I became pretty open to considering A/B testing, king-of-the-hill testing, with AI-based algorithms. Because we got scalability, we got faster decision making. All of a sudden, there were systems that always had humans in the loop, humans doing repetitive tasks that didn’t really need humans in the loop anymore.
Former CEO, Worldwide Consumer, Amazon Chairman and Co-Founder of Re:Build Manufacturing
We’re testing a lot of different agents on our real users to see how they’re doing. What’s really interesting is that we try to compare agents that are trained against really good simulators with agents that are compared with less good simulators. What we want to see is, if your agent is trained on a good simulator, does it do really well in a real A/B test with real users. We’ve been really excited to see this working with real users in A/B tests. It’s very exciting and promising for us.

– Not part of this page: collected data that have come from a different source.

/-- For a byte of class WAITN at the cursor: with both operands in the image the count is little-endian and occupies
one tick more than itself on an armed machine (41_wait.md, WAIT.N). With an operand outside the image: HALTED
with E6 and its record at the first such offset, the delay not written; that such a read halts is the spec's
decision D21 (log entry 21; 40_interpreter_core.md section 2, 60_exceptions.md section 1). -/
def Obligations.LongWaitReadsALittleEndianCount : Prop :=
  ∀ (s : State) (op : Byte), s.fetches → s.fetch? s.interp.cursor = some op →
    s.launch.params.classOf op = .waitn →
    (∀ lo hi : Byte, s.fetch? (s.interp.cursor + 1) = some lo → s.fetch? (s.interp.cursor + 2) = some hi →
      (∃ t, step s = .next t ∧ t.interp.delayCounter.toNat = lo.toNat + 256 * hi.toNat ∧
        t.interp.cursor = s.interp.wrapped (s.interp.cursor + 3) ∧ s.quiet t) ∧
      (s.sched.armed = true → ∀ k : Nat, k ≤ lo.toNat + 256 * hi.toNat →
        ∃ u : State, core.run (k + 1) s = .next u ∧
          u.interp.delayCounter.toNat = lo.toNat + 256 * hi.toNat - k ∧
          u.interp.cursor = s.interp.wrapped (s.interp.cursor + 3) ∧ u.traces = s.traces ∧ u.bus = s.bus)) ∧
    (s.launch.streamLength.toNat ≤ s.interp.cursor.toNat + 2 →
      ∃ t, step s = .next t ∧ t.sched.phase = .halted ∧ t.sched.haltCode = some .e6 ∧
        t.interp.delayCounter = 0 ∧ t.traces.diag = s.traces.diag ++ [⟨.e6, .offset s.launch.streamLength⟩] ∧
        t.interp.cursor = s.launch.streamLength)

/-- Rules R82, R83, for a byte of class WAIT735 or WAIT882 at the cursor of an armed machine: the count is
written, one byte is consumed, and the next command is fetched 736 or 883 ticks after this one. -/
def Obligations.FixedWaitsTake736And883Ticks : Prop :=
  ∀ (s : State) (op : Byte) (count : Nat), s.fetches → s.sched.armed = true →
    s.fetch? s.interp.cursor = some op →
    (s.launch.params.classOf op = .wait735 ∧ count = 735) ∨ (s.launch.params.classOf op = .wait882 ∧ count = 882) →
    (∃ t, step s = .next t ∧ t.interp.delayCounter.toNat = count ∧
      t.interp.cursor = s.interp.wrapped (s.interp.cursor + 1) ∧ s.quiet t) ∧
    (∀ k : Nat, k ≤ count → ∃ u : State, core.run (k + 1) s = .next u ∧ u.interp.delayCounter.toNat = count - k ∧
      u.interp.cursor = s.interp.wrapped (s.interp.cursor + 1) ∧ u.traces = s.traces ∧ u.bus = s.bus)

/-- For a byte of class LOOP at the cursor of an armed machine: the jump, then the end check, and nothing else
(43_stream_control.md, LOOP). A target outside the image halts the next step, not this one, with E6 and its
record at the target; that such a read halts is the spec's decision D21 (log entry 21; 40_interpreter_core.md
section 2, 60_exceptions.md section 1). -/
def Obligations.LoopOpcodeJumpsThenWraps : Prop :=
  ∀ (s : State) (op : Byte), s.fetches → s.sched.armed = true → s.fetch? s.interp.cursor = some op →
    s.launch.params.classOf op = .loop →
    ∃ t, step s = .next t ∧ s.quiet t ∧ t.interp.delayCounter = 0 ∧
      (s.interp.loopDefined = true → t.interp.cursor = s.interp.wrapped s.interp.loopOffset) ∧
      (s.interp.loopDefined = false → t.interp.cursor = s.interp.startOffset) ∧
      (s.launch.streamLength ≤ t.interp.cursor →
        ∃ u, step t = .next u ∧ u.sched.phase = .halted ∧ u.sched.haltCode = some .e6 ∧
          u.traces.diag = s.traces.diag ++ [⟨.e6, .offset t.interp.cursor⟩])

/-- For a byte of class BANKSEEK at the cursor: three operands discarded (43_stream_control.md, BSEEK). With one of
them outside the image: HALTED with E6 and its record at the first such offset; that such a read halts is the
spec's decision D21 (log entry 21; 40_interpreter_core.md section 2, 60_exceptions.md section 1). -/
def Obligations.BankSeekDiscardsThreeBytes : Prop :=
  ∀ (s : State) (op : Byte), s.fetches → s.fetch? s.interp.cursor = some op →
    s.launch.params.classOf op = .bankSeek →
    (s.interp.cursor.toNat + 3 < s.launch.streamLength.toNat →
      ∃ t, step s = .next t ∧ t.interp.cursor = s.interp.wrapped (s.interp.cursor + 4) ∧
        t.interp.delayCounter = 0 ∧ s.quiet t) ∧
    (s.launch.streamLength.toNat ≤ s.interp.cursor.toNat + 3 →
      ∃ t, step s = .next t ∧ t.sched.phase = .halted ∧ t.sched.haltCode = some .e6 ∧
        t.traces.diag = s.traces.diag ++ [⟨.e6, .offset s.launch.streamLength⟩])

/-- For a byte of class UNREC at the cursor: it does not trap and does not halt, it is logged once as E5 with its
offset, and one byte is consumed (30_encoding.md section 2; record content: the spec's decision D28). -/
def Obligations.UnrecognizedOpcodeDoesNotHalt : Prop :=
  ∀ (s : State) (op : Byte), s.fetches → s.fetch? s.interp.cursor = some op →
    s.launch.params.classOf op = .unrec →
    ∃ t, step s = .next t ∧ t.sched.phase = .running ∧ t.sched.armed = s.sched.armed ∧
      t.sched.haltCode = s.sched.haltCode ∧ t.interp.cursor = s.interp.wrapped (s.interp.cursor + 1) ∧
      t.interp.delayCounter = 0 ∧ t.bus = s.bus ∧ t.traces.bus = s.traces.bus ∧
      t.traces.diag = s.traces.diag ++ [⟨.e5, .opcode op s.interp.cursor⟩]

/-- Rule R74, over every command of every class: after a command that does not halt, a cursor equal to `endOffset`
becomes `startOffset`, whether or not a loop is defined, and any other cursor stays; so a fetching step rests
at `endOffset` only where that is `startOffset` too. The check changes nothing else. -/
def Obligations.EndCheckFollowsEveryCommand : Prop :=
  ∀ (s u : State) (i : Instr) (rest : List Byte), s.fetches →
    decode s.launch.params s.window = .ok i rest → exec i s.enterHandler = .next u → u.sched.phase = .running →
    ∃ t, step s = .next t ∧
      t.interp = { u.interp with
        cursor := if u.interp.cursor = s.interp.endOffset then s.interp.startOffset else u.interp.cursor } ∧
      (t.interp.cursor = s.interp.endOffset → s.interp.startOffset = s.interp.endOffset) ∧
      t.bus = u.bus ∧ t.traces = u.traces ∧ t.config = u.config ∧ t.launch = u.launch ∧
      t.sched = { u.sched with handlerBusy := false }

/-- Rule R121: a fetching step moves the cursor to the command's successor, or to the loop or start offset held
in the interpreter state; a command other than LOOP reaches the start offset only by the end wrap. -/
def Obligations.OnlyLoopAndTheEndWrapTransferControl : Prop :=
  ∀ (s t : State) (i : Instr) (rest : List Byte), s.fetches →
    decode s.launch.params s.window = .ok i rest → step s = .next t → t.sched.phase = .running →
    (i ≠ .loop → t.interp.cursor = s.interp.wrapped (s.interp.cursor + BitVec.ofNat 32 i.length)) ∧
    (i = .loop → t.interp.cursor = s.interp.loopOffset ∨ t.interp.cursor = s.interp.startOffset)

/-- A read outside the image halts the block at the failing read, before any other effect of the command: no
transaction, no delay written, no toggle (40_interpreter_core.md section 2; the halt itself is the spec's
decision D21). `n` is the command's operand count; with the cursor itself outside the image the opcode read
fails. -/
def Obligations.AnOverrunHaltsBeforeAnyEffect : Prop :=
  ∀ s : State, s.fetches →
    (∀ op : Byte, s.fetch? s.interp.cursor = some op →
      s.launch.streamLength.toNat ≤ s.interp.cursor.toNat + s.launch.params.operandBytes (s.launch.params.classOf op) →
      ∃ t, step s = .next t ∧ t.interp = { s.interp with cursor := s.launch.streamLength } ∧ t.bus = s.bus ∧
        t.traces = { s.traces with diag := s.traces.diag ++ [⟨.e6, .offset s.launch.streamLength⟩] } ∧
        t.sched.phase = .halted ∧ t.sched.haltCode = some .e6 ∧ t.sched.armed = false) ∧
    (s.fetch? s.interp.cursor = none →
      ∃ t, step s = .next t ∧ t.interp = s.interp ∧ t.bus = s.bus ∧
        t.traces = { s.traces with diag := s.traces.diag ++ [⟨.e6, .offset s.interp.cursor⟩] } ∧
        t.sched.phase = .halted ∧ t.sched.haltCode = some .e6 ∧ t.sched.armed = false)

/-- The fetch, decode and dispatch of the machine are the class-by-class pseudocode of `step()` with one
`NextByte()` after another (40_interpreter_core.md sections 1 and 2), for every opcode map, profile and mode.
That reads come before effects and that a read outside the image halts are the spec's decisions D36 and D21;
the model's one fetch of all bytes is log entry 16. -/
def Obligations.TheMachineStepIsThePseudocode : Prop :=
  ∀ s : State, s.sched.phase = .running → interpStep s = .next (refStep s)

/-- The payload skip of a SKIP_FULL data block is `size` discarded `NextByte()` reads, wherever it stops
(43_stream_control.md, SKIP_FULL; 40_interpreter_core.md section 2).
The closed form is log entry 17; that a read outside the image halts is the spec's decision D21. -/
def Obligations.PayloadSkipIsThatManyByteReads : Prop :=
  ∀ (s : State) (n : Nat),
    s.skipBytes n = (match refSkip n s with | .ok t => t | .error h => h)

Senior Leader in Personalization, Spotify
We would actually deploy a few models into production as a test. It was like an A/B/C test of sorts, with different machine learning models running in production, and we would randomly send the outputs from different models to end users just to see how they perform in real-life scenarios.
We first do offline evaluation to look at the model metrics itself. Based on the results of offline tests, we’ll do online A/B testing. Basically, we set up the treatment and control and then compare the results based on some statistics and thresholds.